Юхан Вольдемарович Тумялис, высокий и худой, чуть сутулый, несколько нервный и чересчур оживлённый для уроженца прибалтийских земель, которым, по всенародному убеждению, надлежит быть невозмутимыми и хладнокровными, – впрочем, вероятно, он возбудительно предвкушал чистые радости паломничества – служил химиком смоленского завода синтетического волокна. Увлечённость работой своей так и клокотала в нём, он никак не мог ещё отрешиться от суетного – возможно, именно в разговоре он и пытался в преддверии подступающей святой тишины выплеснуть это суетное и избавиться от него наконец, очиститься для восприятия жизни иной и совсем на обычную не похожей; Юхан без конца рассказывал о мощностях недавно открытого смешанного казённо-частного предприятия; о том, что различные линии и потоки завода, на котором он играет и впредь намерен играть не последнюю роль, выпускают продукты разнообразнейшие: от шуб и парапланов до оптоволоконных кабелей и шнуров. К тому времени, как скудная и степенная трапеза завершилась, он, похоже, вполне преуспел в своём, быть может, не вполне осознанном стремлении; чело его стало покойней, речи – короче, наконец Юхан углубился в себя и, когда подошла очередь клюквенной воды, завершившей ужин, замолчал вовсе.

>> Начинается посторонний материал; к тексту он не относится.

-- ==== Sys2Proof/Machine/Sluice.lean ====
section
/-! DEFINITION. Sluice (chapter 17): channels, descriptors and their checks, bursts, the tail
re-check, appends, submission moorings, errors and stops. -/

namespace Sys2Proof.Machine

def onSl (s : State) (f : Sluice → Sluice) : State := { s with sl := f s.sl }
def chanOf (s : State) (n : Nat) : Chan := s.sl.chans.get {} n
def updChan (s : State) (n : Nat) (f : Chan → Chan) : State :=
  onSl s (fun x => { x with chans := x.chans.upd {} n f })

/-- Write a register of a channel by its offset: agents 2 to 10 and 15, while SL is not fenced
(R701, R247). -/
def slReach (s : State) (agent ch o : Nat) (f : State → State) : State :=
  reach s agent (0x22000000 + 0x20 * ch + o) (scriptAgent agent) (running s islSL) true f

/-- The STATUS codes of R700. -/
def slBAD_ARG : Nat := 0x13
def slFENCED : Nat := 0x20
def slECC : Nat := 0x21
def slABORTED : Nat := 0x22
def slDENIED : Nat := 0x40
def slHOST_ERR : Nat := 0x41

/-- The STATUS of an error completion of Basin (R696). -/
def slStatus : Err → Nat
  | .fenced => slFENCED
  | _ => slECC

/-! ### The descriptor (R666 to R670) -/

def Chan.word (c : Chan) (k : Nat) : Word := c.desc.getD k 0
def Chan.srcSpace (c : Chan) : Nat := fld (c.word 1) 0 2
def Chan.dstSpace (c : Chan) : Nat := fld (c.word 1) 2 2
def Chan.notify (c : Chan) : Bool := bit (c.word 1) 4
def Chan.src (c : Chan) : Nat := (c.word 2).toNat + fld (c.word 4) 0 16 * 2 ^ 32
def Chan.dst (c : Chan) : Nat := (c.word 3).toNat + fld (c.word 4) 16 16 * 2 ^ 32
def Chan.width (c : Chan) : Nat := fld (c.word 5) 0 16
def Chan.rows (c : Chan) : Nat := fld (c.word 5) 16 16
def Chan.srcStride (c : Chan) : Nat := fld (c.word 6) 0 16
def Chan.dstStride (c : Chan) : Nat := fld (c.word 6) 16 16
/-- The bytes the descriptor moves. -/
def Chan.total (c : Chan) : Nat := c.width * c.rows

/-- The end of what a side touches: one past its last byte. -/
def sideEnd (base stride width rows : Nat) : Nat := base + (rows - 1) * stride + width

/-- Every byte of a side lies below a limit; nothing is touched where nothing moves. -/
def sideBelow (c : Chan) (base stride lim : Nat) : Bool :=
  c.total = 0 || sideEnd base stride c.width c.rows ≤ lim

/-- The checks of R667. -/
def Chan.valid (c : Chan) : Bool :=
  c.srcSpace ≠ 3 && c.dstSpace < 2 && fld (c.word 1) 5 27 = 0
    && (c.word 0).toNat % 32 = 0
    && (c.srcSpace ≠ 0 || fld (c.word 4) 0 16 = 0) && (c.dstSpace ≠ 0 || fld (c.word 4) 16 16 = 0)
    && (c.srcSpace ≠ 0 || sideBelow c c.src c.srcStride 0x04000000)
    && (c.dstSpace ≠ 0 || sideBelow c c.dst c.dstStride 0x04000000)
    && (c.srcSpace ≠ 1 || sideBelow c c.src c.srcStride (2 ^ 48))
    && (c.dstSpace ≠ 1 || sideBelow c c.dst c.dstStride (2 ^ 48))
    && c.total ≤ 16777215 && (c.rows ≤ 1 || c.width ≤ c.dstStride)

/-- Every page of a Basin side lies in a live user block (R668). -/
def sidePages (s : State) (c : Chan) (base stride : Nat) : Bool :=
  c.total = 0 || (List.range c.rows).all (fun r => bytesLive s (base + r * stride) c.width)

/-- The page check of R668. -/
def Chan.pagesOk (s : State) (c : Chan) : Bool :=
  (c.srcSpace ≠ 0 || sidePages s c c.src c.srcStride)
    && (c.dstSpace ≠ 0 || sidePages s c c.dst c.dstStride)

/-- A byte the descriptor writes is also read by it (R671). -/
def Chan.overlaps (c : Chan) : Bool :=
  c.srcSpace = c.dstSpace && (List.range c.rows).any (fun r => (List.range c.rows).any (fun q =>
    let a := c.src + r * c.srcStride
    let b := c.dst + q * c.dstStride
    a < b + c.width && b < a + c.width))

/-! ### Stops (R686, R694 to R698) -/

/-- The first error in issue order stays (R694). -/
def Chan.note (c : Chan) (off st : Nat) : Chan :=
  match c.err with
  | some (o, _) => if off < o then { c with err := some (off, st) } else c
  | none => { c with err := some (off, st) }

/-- An error at an offset stops a channel (R694). -/
def Chan.fail (c : Chan) (off st : Nat) : Chan :=
  { Chan.note c off st with state := .stopping }

/-- A stop with no byte left to count and no RESULT (R686, R698). -/
def Chan.failBare (c : Chan) (st : Nat) : Chan :=
  { c with state := .stopping, desc := [], flight := [], err := some (0, st), result := false }

/-- A channel in STOPPED. -/
def Chan.toStopped (c : Chan) (st : Nat) (residue : BitVec 24) : Chan :=
  { c with state := .stopped, status := BitVec.ofNat 8 st, residue := residue, desc := [],
           flight := [], err := none, aborted := false, result := true }

/-- The signalling of a stop (R686, R694). -/
def stopSignal (s : State) (n st : Nat) (residue : BitVec 24) : State :=
  let c := chanOf s n
  let s := updChan s n (fun c => c.toStopped st residue)
  postRec (raiseShared s n) islSL 0x21 c.handle (pack [(0, st), (8, residue.toNat)]) c.moor

/-- Write STRIDE and RESULT of the current descriptor as one full doubleword (R674). -/
def writeResult (s : State) (agent : Nat) (c : Chan) (st residue : Nat) : State × Option Err :=
  writeReq s agent (c.cur.toNat + 0x18)
    (leBytes 4 (c.word 6).toNat ++ leBytes 4 (pack [(0, st), (8, residue)]).toNat)

/-- The residue of R695; one above 24 bits, which only an invalid descriptor has, is not
stated (a free value). -/
def residueOf (s : State) (c : Chan) : State × BitVec 24 :=
  let first := match c.err with
    | some (o, _) => if c.issued < o then c.issued else o
    | none => c.issued
  if c.total - first < 2 ^ 24 then (s, BitVec.ofNat 24 (c.total - first))
  else
    let (s, v) := drawFree s
    (s, v.setWidth 24)

/-- A stopping channel whose bursts have drained stops (R686, R694). -/
def stopChan (s : State) (n : Nat) : State :=
  let c := chanOf s n
  let st := if c.aborted then slABORTED else match c.err with
    | some (_, x) => x
    | none => slABORTED
  let (s, r) := residueOf s c
  let s := if c.result && !c.desc.isEmpty then (writeResult s 11 c st r.toNat).1 else s
  stopSignal s n st r

/-- SL_CHANNEL_STOPPED (R694). -/
def execSlChannelStopped (ch : Fin 64) (s : State) : Host.Outcome State Fault Refusal :=
  .next (let c := chanOf s ch
    if running s islSL && c.state = .stopping && c.flight.isEmpty then stopChan s ch else s)

/-! ### Fetch, completion and the tail (R667, R674 to R677) -/

/-- Go on to fetch a descriptor. -/
def Chan.toFetch (c : Chan) (a : Word) : Chan :=
  { c with state := .running, step := .fetch, cur := a.setWidth 26, desc := [], flight := [],
           issued := 0, err := none, aborted := false, result := true }

/-- A link leads to a descriptor: 32-byte aligned and in Basin (R666). Any other is refused as
a fetch that fails (DESIGN CHOICE, log entry 37). -/
def followLink (s : State) (n : Nat) (a : Word) : State :=
  if a.toNat % 32 ≠ 0 then updChan s n (fun c => Chan.failBare { c with cur := a.setWidth 26 } slBAD_ARG)
  else if 0x04000000 ≤ a.toNat then
    updChan s n (fun c => Chan.failBare { c with cur := a.setWidth 26 } slDENIED)
  else updChan s n (fun c => c.toFetch a)

/-- A descriptor completes (R674). -/
def completeDesc (s : State) (n : Nat) : State :=
  let c := chanOf s n
  match writeResult s 11 c 0 0 with
  | (s, some e) => updChan s n (fun c => c.fail c.total (slStatus e))
  | (s, none) =>
    let s := updChan s n (fun c => { c with done := c.done + 1 })
    let s := if c.notify then
        postRec (raiseShared s n) islSL 0x20 c.handle (c.done + 1) c.moor
      else s
    if c.next ≠ 0 then followLink s n c.next
    else updChan s n (fun c => { c with step := .recheck })

/-- What a fetch finds (R667, R668, R675, R698). -/
def fetchDesc (s : State) (n : Nat) : State :=
  let a := (chanOf s n).cur.toNat
  if !pageLive s (a / 65536) then updChan s n (fun c => c.failBare slDENIED)
  else
    match readMem s 11 a 32 with
    | (s, .error e) => updChan s n (fun c => c.failBare (slStatus e))
    | (s, .ok b) =>
      let w := (List.range 8).map (fun k => leWord (b.drop (4 * k)))
      let s := updChan s n (fun c => { c with desc := w, next := w.getD 0 0, issued := 0, step := .move })
      let c := chanOf s n
      if !c.valid then updChan s n (fun c => c.fail 0 slBAD_ARG)
      else if !c.pagesOk s then updChan s n (fun c => c.fail 0 slDENIED)
      else if c.total = 0 then completeDesc s n
      else s

/-- SL_DESCRIPTOR_FETCH (R667). -/
def execSlDescriptorFetch (ch : Fin 64) (s : State) : Host.Outcome State Fault Refusal :=
  .next (let c := chanOf s ch
    if running s islSL && c.state = .running && c.step = .fetch then fetchDesc s ch else s)

/-- Read the NEXT word of the descriptor in SL_CH_CUR and follow a link (R676, R677); `tail`
tells the tail re-check, which otherwise enters IDLE_AT_TAIL. A read that fails stops the
channel under the error rule (DEDUCED, log entry 37). -/
def readNext (s : State) (n : Nat) (tail : Bool) : State :=
  match readWord s 11 (chanOf s n).cur.toNat with
  | (s, none) =>
    let st := if running s (islBank (bankOf (chanOf s n).cur.toNat)) then slECC else slFENCED
    updChan s n (fun c => c.fail c.total st)
  | (s, some w) =>
    if w ≠ 0 then followLink s n w
    else if tail then raiseShared (updChan s n (fun c => { c with state := .idleAtTail })) n
    else s

/-- SL_TAIL_RECHECK (R676). -/
def execSlTailRecheck (ch : Fin 64) (s : State) : Host.Outcome State Fault Refusal :=
  .next (let c := chanOf s ch
    if running s islSL && c.state = .running && c.step = .recheck then readNext s ch true else s)

/-! ### Bursts (R672, R673, R689, R690) -/

/-- The next burst of a channel: the bytes of one row in one 256-byte block of the
destination, cut where a host source crosses 4 KiB (R672, R690; DEDUCED, log entry 37). -/
def Chan.burst (c : Chan) : Burst :=
  let r := c.issued / c.width
  let i := c.issued % c.width
  let src := c.src + r * c.srcStride + i
  let dst := c.dst + r * c.dstStride + i
  let n := min (c.width - i) (256 - dst % 256)
  { off := c.issued, src := if c.srcSpace = 2 then 0 else src, dst := dst,
    len := if c.srcSpace = 1 then min n (4096 - src % 4096) else n }

/-- A channel has a burst to issue and room for it (R673). -/
def canIssue (c : Chan) : Bool :=
  c.state = .running && c.step = .move && c.issued < c.total && c.flight.length < 8

/-- Bursts in flight in all channels. -/
def inFlight (s : State) : Nat := s.sl.chans.foldl (fun a p => a + p.2.flight.length) 0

На Соловки он плыл впервые, и доселе бывать ему здесь, как Юхан поведал сам, не доводилось.
Напротив, Павло Степанович Заговников, крепкий крестьянин с Кубани, ездил сюда на богомолье, по его словам, уж не раз. Землицею владел он, судя по скупым негромким обмолвкам, немалою, работало на ней одиннадцать человек – всё больше члены семьи Заговникова, и растил на ней, как понял Богдан, главным образом рис. Павло Степанович был по-крестьянски сдержан на речи, жилист и коренаст, обстоятелен, но, обратив внимание на его руки, Богдан мельком подумал, до чего же изменился ныне труд землепашеский: пальцы Заговникова были хоть и сильными, но тонкими и чистыми, словно бы и незнакомыми с землёю. Машины, машины…
Третьим за их столиком оказался буддийский монах Бадма Царандоев, долгое время подвизавшийся в монастыре Сунъюэсы близ Шали, на Кавказе. Несколько лет назад, однако ж, душа его взалкала природных условий не в пример более суровых, нежели сверкающий тёплый эдем вайнахских земель, и, когда на Соловках по окончании очередного земного воплощения Соловецкого дувэйна (Царандоев пару раз назвал эту должность на древний манер “кармадана”, и Богдану было, в общем-то, всё равно, он не слишком разбирался в буддийской иерархии) освободилось место, соответствующее сану Бадмы, он испросил и после надлежащих церемоний получил от руководства долгожданный перевод на север.
Соловецкому буддийскому монастырю Чанцзяосы, то бишь Вечноистинного Учения, было уж поболе, двух веков. Не менее православных благоговеющие перед хладными, пронзительными красотами возвышенно-уединённых мест земных, духовные дети Будды не могли не заметить этих удивительных северных островов и не ощутить их близости к небесам. Тибета и прочих южных высокогорий на всех не напасёшься, да и далеко они, страна-то большая; буддийские иерархи, после некоторых колебаний, обратились в митрополию с соответствующей просьбою, и она была – тоже не без колебаний, тогда подобное шло ещё в новинку – удовлетворена в одна тысяча семьсот восемьдесят шестом году по христианскому летосчислению. Митрополия ходатайствовала перед Соловецкой общиной, и та, соборно поразмысливши, сочла делом боголюбивым и сообразным по-братски поделиться с иноверцами святой землёю. Святая земля – она для всех святая, Господь её для сомолитвенных усилий да душеспасительного труждения создал, а не для кого-то одного. В конце концов, известное знамение, данное ещё на заре бытия Соловецкой обители, при Савватии и Германе, когда некие ангелы битьём и бранью выдворили с острова поселившихся здесь рыбака с женою, означало лишь запрет на светское, семейственное и обоеполое здесь укоренение; насчёт приверженцев же учения принца Гаутамы в знамении никак не поминалось.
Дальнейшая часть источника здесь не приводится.